Nice, good idea to use the other columns as differentiating factors for the pagination. Though probably just using the (views, id) is enough since ID is unique in any case?

Doing something like this results in A LOT of requests:

Did you try adding a order by rowid asc to that? There's no guarantee about order if you don't explicitly state it, and thus it might not optimize the index search without it. I also don't exactly understand what you want to accomplish with your random_id.

Now I'm wondering if maybe, rather than all these fully covering indexes I could instead just index the id..

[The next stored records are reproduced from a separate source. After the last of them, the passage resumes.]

-- ==== Sys2Proof/Laws/Part.lean ====
section
/-! SUPPORT. What the part does with each frame: what it answers, what it has executed at chip-select release, what its
own step completes (R200 to R216). -/

namespace Sys2Proof.Machine

open Sys2Proof

variable {cfg : Config.Params} {board : Config.SpiBoard} {p : Part}

/-! ## PART's step -/

theorem partStep_ready {p : Part} (h : wip cfg p.sr = false) : partStep cfg p = p := by
  rw [partStep, if_neg (by rw [h]; simp)]

@[simp] theorem wip_partStep (p : Part) : wip cfg (partStep cfg p).sr = false := by
  by_cases h : wip cfg p.sr = true
  · rw [partStep, if_pos h]; simp
  · rw [partStep, if_neg h]; simpa using h

theorem applyPending_cut (p : Part) (x : Pending) : (applyPending cfg p x).cut = p.cut := by cases x <;> rfl

theorem partStep_cut (p : Part) : (partStep cfg p).cut = p.cut := by
  unfold partStep
  split
  · show (applyPending? cfg p).cut = p.cut
    unfold applyPending?
    split
    · rfl
    · exact applyPending_cut ..
  · rfl

theorem applyPending_mode4B (p : Part) (x : Pending) : (applyPending cfg p x).mode4B = p.mode4B := by cases x <;> rfl

theorem partStep_mode4B (p : Part) : (partStep cfg p).mode4B = p.mode4B := by
  unfold partStep
  split
  · show (applyPending? cfg p).mode4B = p.mode4B
    unfold applyPending?
    split
    · rfl
    · exact applyPending_mode4B ..
  · rfl

theorem Settles.step {r q : Part} (h : Settles cfg r q) : Settles cfg r (partStep cfg q) := by
  obtain rfl | rfl := h
  · exact .inr rfl
  · exact .inr (partStep_idem cfg r)

theorem Settles.ready {r q : Part} (h : Settles cfg r q) (hr : wip cfg r.sr = false) : q = r := by
  obtain rfl | rfl := h
  · rfl
  · exact partStep_ready hr

theorem Settles.partStep {r q : Part} (h : Settles cfg r q) : partStep cfg q = Machine.partStep cfg r := by
  obtain rfl | rfl := h
  · rfl
  · exact partStep_idem cfg r

/-! ## Frames -/

theorem partStep_program (p : Part) (a : Nat) (data : List Byte) :
    partStep cfg (partStart cfg p (.program a data)) = p.rest (flashProgram cfg p.flash a data)
        (clearBusy cfg (setWip cfg p.sr)) := by
  rw [partStep, if_pos (by simp [partStart])]
  rfl

theorem partStep_eraseUnit (p : Part) (a u : Nat) :
    partStep cfg (partStart cfg p (.eraseUnit a u)) = p.rest (memClear p.flash a u) (clearBusy cfg (setWip cfg p.sr)) :=
        by
  rw [partStep, if_pos (by simp [partStart])]
  rfl

theorem partStep_eraseAll (p : Part) :
    partStep cfg (partStart cfg p .eraseAll) = p.rest [] (clearBusy cfg (setWip cfg p.sr)) := by
  rw [partStep, if_pos (by simp [partStart])]
  rfl

theorem partStep_statusWrite (p : Part) (v : Byte) :
    partStep cfg (partStart cfg p (.statusWrite v)) = p.rest p.flash (v &&& ~~~cfg.srMask) := by
  rw [partStep, if_pos (by simp [partStart])]
  simp only [applyPending?, partStart, applyPending, clearBusy_statusMerge]
  rfl

theorem commandAddr_none {c : NorCmd} (h : c.addrLen = 0) : commandAddr c p [] = .ok 0 := by simp [commandAddr, h]

theorem partReadByte_rdid (hc : p.cut = false) (hw : wip cfg p.sr = false) (i : Nat) :
    partReadByte cfg board p [cfg.op .rdid] i = .ok (jedecByte board i, p) := by
  simp [partReadByte, hc, hw, commandAddr_none (c := .rdid) rfl, partAnswer]

theorem partReadByte_rdsr (hc : p.cut = false) (i : Nat) :
    partReadByte cfg board p [cfg.op .rdsr] i = .ok (p.sr, p) := by
  simp [partReadByte, hc, commandAddr_none (c := .rdsr) rfl, partAnswer]

/-- A command of the class REGWR answers a read with free bytes (R179, R212; log 43). -/
theorem partReadByte_regwr {c : NorCmd} (h : c.cls = .regwr) (hc : p.cut = false) (hw : wip cfg p.sr = false)
    (i : Nat) :
    partReadByte cfg board p [cfg.op c] i = .ok (Config.freeByte board.baseAddress p.draws, p.drawn) := by
  have h0 : c.addrLen = 0 := by cases c <;> first | rfl | cases h
  simp only [partReadByte, hc, Bool.false_eq_true, if_false, cmdOf_op, commandAddr_none h0, hw, Bool.false_and]
  cases c <;> first | rfl | cases h

/-- The read command of an address width (R211). -/
def readCmd (n : Nat) : NorCmd := if n = 4 then .read4b else .read
/-- The program command of an address width (R211). -/
def programCmd (n : Nat) : NorCmd := if n = 4 then .pp4b else .pp

/-- The frame address a part reads (R212). -/
theorem frameAddr_ok {n : Nat} {args : List Byte} (hl : args.length = n) (hm : p.mode4B = decide (n = 4)) :
    frameAddr p n args = .ok (addrNumber args) := by
  rw [frameAddr, if_neg (by omega), if_neg (fun h => h hm)]

theorem partReadByte_read {n a i : Nat} {args : List Byte} (hn : n = 3 ∨ n = 4) (hc : p.cut = false)
    (hw : wip cfg p.sr = false) (hm : p.mode4B = decide (n = 4)) (hl : args.length = n) (ha : addrNumber args = a)
    (hi : a + i < board.flashSize) :
    partReadByte cfg board p (cfg.op (readCmd n) :: args) i = .ok (flashRead cfg p.flash (a + i), p) := by
  simp only [partReadByte, hc, Bool.false_eq_true, if_false, cmdOf_op]
  obtain rfl | rfl := hn <;>
    simp [readCmd, commandAddr, NorCmd.addrLen, frameAddr_ok hl hm, partAnswer, hw, ha, hi]

theorem partExecute_rdsr (hc : p.cut = false) (args : List Byte) :
    partExecute cfg board p (cfg.op .rdsr :: args) = .ok p := by simp [partExecute, hc]

theorem partExecute_rdid (hc : p.cut = false) (hw : wip cfg p.sr = false) (args : List Byte) :
    partExecute cfg board p (cfg.op .rdid :: args) = .ok p := by simp [partExecute, hc, partSent, hw]

theorem partExecute_read {n : Nat} {args : List Byte} (hn : n = 3 ∨ n = 4) (hc : p.cut = false)
    (hw : wip cfg p.sr = false) (hm : p.mode4B = decide (n = 4)) (hl : args.length = n) :
    partExecute cfg board p (cfg.op (readCmd n) :: args) = .ok p := by
  have key : partSent cfg p n args = .ok p := by
    have h0 : n ≠ 0 := by omega
    rw [partSent, if_neg h0, show args.take n = args by rw [← hl, List.take_length], frameAddr_ok hl hm]
    simp [hw]
  simp only [partExecute, hc, Bool.false_eq_true, if_false, cmdOf_op]
  obtain rfl | rfl := hn <;> exact key

theorem partExecute_wren (hc : p.cut = false) (hw : wip cfg p.sr = false) :
    partExecute cfg board p [cfg.op .wren] = .ok { p with sr := setWel cfg p.sr } := by
  simp [partExecute, hc, partSimple, hw, Part.putWel]

theorem partExecute_wrdi (hc : p.cut = false) (hw : wip cfg p.sr = false) :
    partExecute cfg board p [cfg.op .wrdi] = .ok { p with sr := clearWel cfg p.sr } := by
  simp [partExecute, hc, partSimple, hw, Part.putWel]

I don't fully understand what you mean but wouldn't that be the same thing as just having the index be non-covering with the columns (views desc, id) but still querying all columns?

I also don't exactly understand what your random_id does

explicitly ordering by rowid was key, thank you!

All my queries are performing really nicely now, with random start points, cursor based pagination, and various filters and sorting. Awesome!